Now when he saw himself in a mirror, it seemed he was beginning to look like them. His shoulders were broad and slightly stooped, his hands and forearms as muscular and large as steel clamps; he had the heavy, dark-browed forehead and small black eyes that missed nothing. Once his hair had been black and curly, but when he started working for Aladdin, he cut it very short, right against a large, bulbous skull. Very small ears and jutting, bony elbows completed the image he had of himself—that he was undergoing an evolutionary change, crossing the line between man and insect, becoming stronger and smarter and almost invincible, just like them.
He untaped a corner of the waxed paper that covered one of the cages and reached down inside, grasping a roach between his thumb and forefinger. It got away, and it took him a few more seconds to get another one. Then he pressed the corner back so none of them could escape and, holding the squirming roach inside his balled left hand, he turned on the lights.

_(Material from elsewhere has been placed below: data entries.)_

/-- Line 0100 (R111), with the designated illegal word 0x4AFC (R119). -/
def decodeLine4 (r o m x : Fin 8) (ws : List Word16) : Decoded :=
  if o.val = 6 then withEA (·.isData) eaIllegal .w m x (.chk · r) ws
  else
    match r.val with
    | 1 =>
      match sizeField o.val with
      | some sz => withEA (·.isDataAlterable) eaIllegal sz m x (.clr sz) ws
      | none => .error .notInSpec
    | 4 =>
      if m.val = 0 then
        match o.val with
        | 2 => .ok (.extW x, ws)
        | 3 => .ok (.extL x, ws)
        | _ => .error .notInSpec
      else .error .notInSpec
    | 5 => if o.val = 3 ∧ m.val = 7 ∧ x.val = 4 then .error .illegalInstruction else .error .notInSpec
    | _ => .error .notInSpec

/-- DBcc by its condition field (R107). -/
def dbccOf (c : Nat) (n : RegNum) (d16 : BitVec 16) : Instr :=
  match c with
  | 0 => .dbt n d16
  | 1 => .dbf n d16
  | 2 => .dbhi n d16
  | 3 => .dbls n d16
  | 4 => .dbcc n d16
  | 5 => .dbcs n d16
  | 6 => .dbne n d16
  | 7 => .dbeq n d16
  | 8 => .dbvc n d16
  | 9 => .dbvs n d16
  | 10 => .dbpl n d16
  | 11 => .dbmi n d16
  | 12 => .dbge n d16
  | 13 => .dblt n d16
  | 14 => .dbgt n d16
  | _ => .dble n d16

/-- Line 0101 (R112). -/
def decodeLine5 (r o m x : Fin 8) (ws : List Word16) : Decoded :=
  match sizeField (o.val % 4) with
  | none =>
    if m.val = 1 then (takeWord ws).map fun (d, ws) => (dbccOf (r.val * 2 + o.val / 4) x d, ws)
    else .error .notInSpec
  | some sz =>
    if o.val < 4 then withEA (fun k => k.isAlterable && k.fitsSize sz) eaIllegal sz m x (.addq sz r) ws
    else .error .notInSpec

/-- BRA, BSR and Bcc by the condition field (R107). -/
def branchOf (c : Nat) (d : Disp) : Instr :=
  match c with
  | 0 => .bra d
  | 1 => .bsr d
  | 2 => .bhi d
  | 3 => .bls d
  | 4 => .bcc d
  | 5 => .bcs d
  | 6 => .bne d
  | 7 => .beq d
  | 8 => .bvc d
  | 9 => .bvs d
  | 10 => .bpl d
  | 11 => .bmi d
  | 12 => .bge d
  | 13 => .blt d
  | 14 => .bgt d
  | _ => .ble d

/-- Line 0110 (R113): a displacement byte of 0 announces a displacement word (R105). -/
def decodeLine6 (w : Word16) (ws : List Word16) : Decoded :=
  let d8 : BitVec 8 := BitVec.ofNat 8 w.toNat
  if d8 = 0 then (takeWord ws).map fun (d, ws) => (branchOf (w.toNat / 256 % 16) (.word d), ws)
  else .ok (branchOf (w.toNat / 256 % 16) (.byte d8), ws)

/-- Line 1000 (R114). -/
def decodeLine8 (r o m x : Fin 8) (ws : List Word16) : Decoded :=
  match o.val with
  | 3 => withEA (·.isData) eaIllegal .w m x (.divu · r) ws
  | 7 => withEA (·.isData) eaIllegal .w m x (.divs · r) ws
  | _ => .error .notInSpec

/-- Line 1011 (R115). -/
def decodeLineB (r o m x : Fin 8) (ws : List Word16) : Decoded :=
  match sizeField (o.val % 4) with
  | none =>
    if o.val < 4 then withEA (fun _ => true) eaIllegal .w m x (.cmpaW · r) ws
    else withEA (fun _ => true) eaIllegal .l m x (.cmpaL · r) ws
  | some sz =>
    if o.val < 4 then withEA (·.fitsSize sz) eaIllegal sz m x (.cmp sz · r) ws
    else if m.val = 1 then .ok (.cmpm sz x r, ws)
    else withEA (·.isDataAlterable) eaIllegal sz m x (.eor sz r) ws

/-- Line 1100 (R116): ABCD and EXG live where AND `Dn,<ea>` would name a register. -/
def decodeLineC (r o m x : Fin 8) (ws : List Word16) : Decoded :=
  match sizeField (o.val % 4) with
  | none => .error .notInSpec
  | some sz =>
    if o.val < 4 then withEA (·.isData) eaIllegal sz m x (.andEaDn sz · r) ws
    else
      match o.val, m.val with
      | 4, 0 => .ok (.abcdReg x r, ws)
      | 4, 1 => .ok (.abcdMem x r, ws)
      | 5, 0 => .ok (.exgDd r x, ws)
      | 5, 1 => .ok (.exgAa r x, ws)
      | 6, 0 => .error .notInSpec
      | 6, 1 => .ok (.exgDa r x, ws)
      | _, _ => withEA (·.isMemAlterable) eaIllegal sz m x (.andDnEa sz r) ws

/-- Line 1101 (R117). -/
def decodeLineD (r o m x : Fin 8) (ws : List Word16) : Decoded :=
  match sizeField (o.val % 4) with
  | none =>
    if o.val < 4 then withEA (fun _ => true) eaIllegal .w m x (.addaW · r) ws
    else withEA (fun _ => true) eaIllegal .l m x (.addaL · r) ws
  | some sz =>
    if o.val < 4 then withEA (·.fitsSize sz) eaIllegal sz m x (.addEaDn sz · r) ws
    else
      match m.val with
      | 0 => .ok (.addxReg sz x r, ws)
      | 1 => .ok (.addxMem sz x r, ws)
      | _ => withEA (·.isMemAlterable) eaIllegal sz m x (.addDnEa sz r) ws

/-- Line 1110 (R117): bits 4:3 of a register shift and bits 11:9 of a memory shift are 0 for ASL and ASR. -/
def decodeLineE (r o m x : Fin 8) (ws : List Word16) : Decoded :=
  match sizeField (o.val % 4) with
  | none =>
    if r.val = 0 then
      if o.val < 4 then withEA (·.isMemAlterable) eaOutside .w m x .asrMem ws
      else withEA (·.isMemAlterable) eaOutside .w m x .aslMem ws
    else .error .notInSpec
  | some sz =>
    match m.val with
    | 0 => .ok (if o.val < 4 then .asrImm sz r x else .aslImm sz r x, ws)
    | 4 => .ok (if o.val < 4 then .asrReg sz r x else .aslReg sz r x, ws)
    | _ => .error .notInSpec

/-- One instruction from its operation word and the words after it (R122). -/
def decodeOp (w : Word16) (ws : List Word16) : Decoded :=
  match opLine w with
  | 0 => decodeLine0 (opField w 9) (opField w 6) (opField w 3) (opField w 0) ws
  | 4 => decodeLine4 (opField w 9) (opField w 6) (opField w 3) (opField w 0) ws
  | 5 => decodeLine5 (opField w 9) (opField w 6) (opField w 3) (opField w 0) ws
  | 6 => decodeLine6 w ws
  | 8 => decodeLine8 (opField w 9) (opField w 6) (opField w 3) (opField w 0) ws
  | 10 => .error .lineA
  | 11 => decodeLineB (opField w 9) (opField w 6) (opField w 3) (opField w 0) ws
  | 12 => decodeLineC (opField w 9) (opField w 6) (opField w 3) (opField w 0) ws
  | 13 => decodeLineD (opField w 9) (opField w 6) (opField w 3) (opField w 0) ws
  | 14 => decodeLineE (opField w 9) (opField w 6) (opField w 3) (opField w 0) ws
  | 15 => .error .lineF
  | _ => .error .notInSpec

/-- The decoder over instruction words. -/
def decodeWords : List Word16 → Decoded
  | [] => .error .truncated
  | w :: ws => decodeOp w ws

/-- Big-endian words of a byte sequence (R54, R90); an odd byte at the end is no word. -/
def pairWords : List Byte → List Word16
  | hi :: lo :: bs => BitVec.ofNat 16 (hi.toNat * 256 + lo.toNat) :: pairWords bs
  | _ => []

/-! ## The encoder -/

/-- The two bytes of a word, most significant first (R54). -/
def wordBytes (w : Word16) : List Byte := [BitVec.ofNat 8 (w.toNat / 256), BitVec.ofNat 8 w.toNat]

/-- A condition's code (R107). -/
def Cond.code : Cond → Nat
  | .t => 0 | .f => 1 | .hi => 2 | .ls => 3 | .cc => 4 | .cs => 5 | .ne => 6 | .eq => 7
  | .vc => 8 | .vs => 9 | .pl => 10 | .mi => 11 | .ge => 12 | .lt => 13 | .gt => 14 | .le => 15

/-- Format `BRANCH` (R106, R105). -/
def encodeBranch (c : Nat) : Disp → List Word16
  | .byte d8 => [BitVec.ofNat 16 (6 * 4096 + c * 256 + d8.toNat)]
  | .word d16 => [BitVec.ofNat 16 (6 * 4096 + c * 256), d16]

The overhead fixture, an opaque umbrella of dirty glass, lit the room with a harsh glare that threw the man's huge shadow out around him. He went to the stove, turned on the gas flame, and dangled the roach over it. The insect scrabbled frantically at his fingers. He had the power of life and death over it, just as he did over those girls who were friends of Bev and who laughed at him when they thought he wasn't looking. Oh, he knew how they laughed; he was much smarter than he let on. Some of them he'd seen with Bev before, when he was just a kid and she used to walk the street. They were her friends, and they were hiding her from him.
It used to be he could fix them with his hands and stop them from laughing, but the Master had said that was a waste. The Master wanted them for himself, so he'd told Roach that he should take poisons from where he worked —liquids and powders—and use them on those girls to make them sleep for a while. Roach had taken some of them—Seven dust, V-l, Dursban, Diazanon and a few others—from the stockroom at work late on Saturday night; he knew very little about them except that Mr. Lathrup had warned him to wear his mask when he used them. So he did just that when he mixed the chemicals in bottles on his stove. Then he tore up an old towel and soaked the rags in the solution for a long time, pouring what was left—an oily, brown liquid—into an orange juice bottle which he stored under his sink. The first time he used it was the next Tuesday night, and the Master was very angry at him because the girl was dead when they reached Blackwood Road. After that he cut the mixture twice with water, and it worked just fine.
The roach caught fire. He watched it sizzle and then dropped it into the sink where it writhed and ran around in circles. He turned on the water, and the roach spun down the drain, still kicking.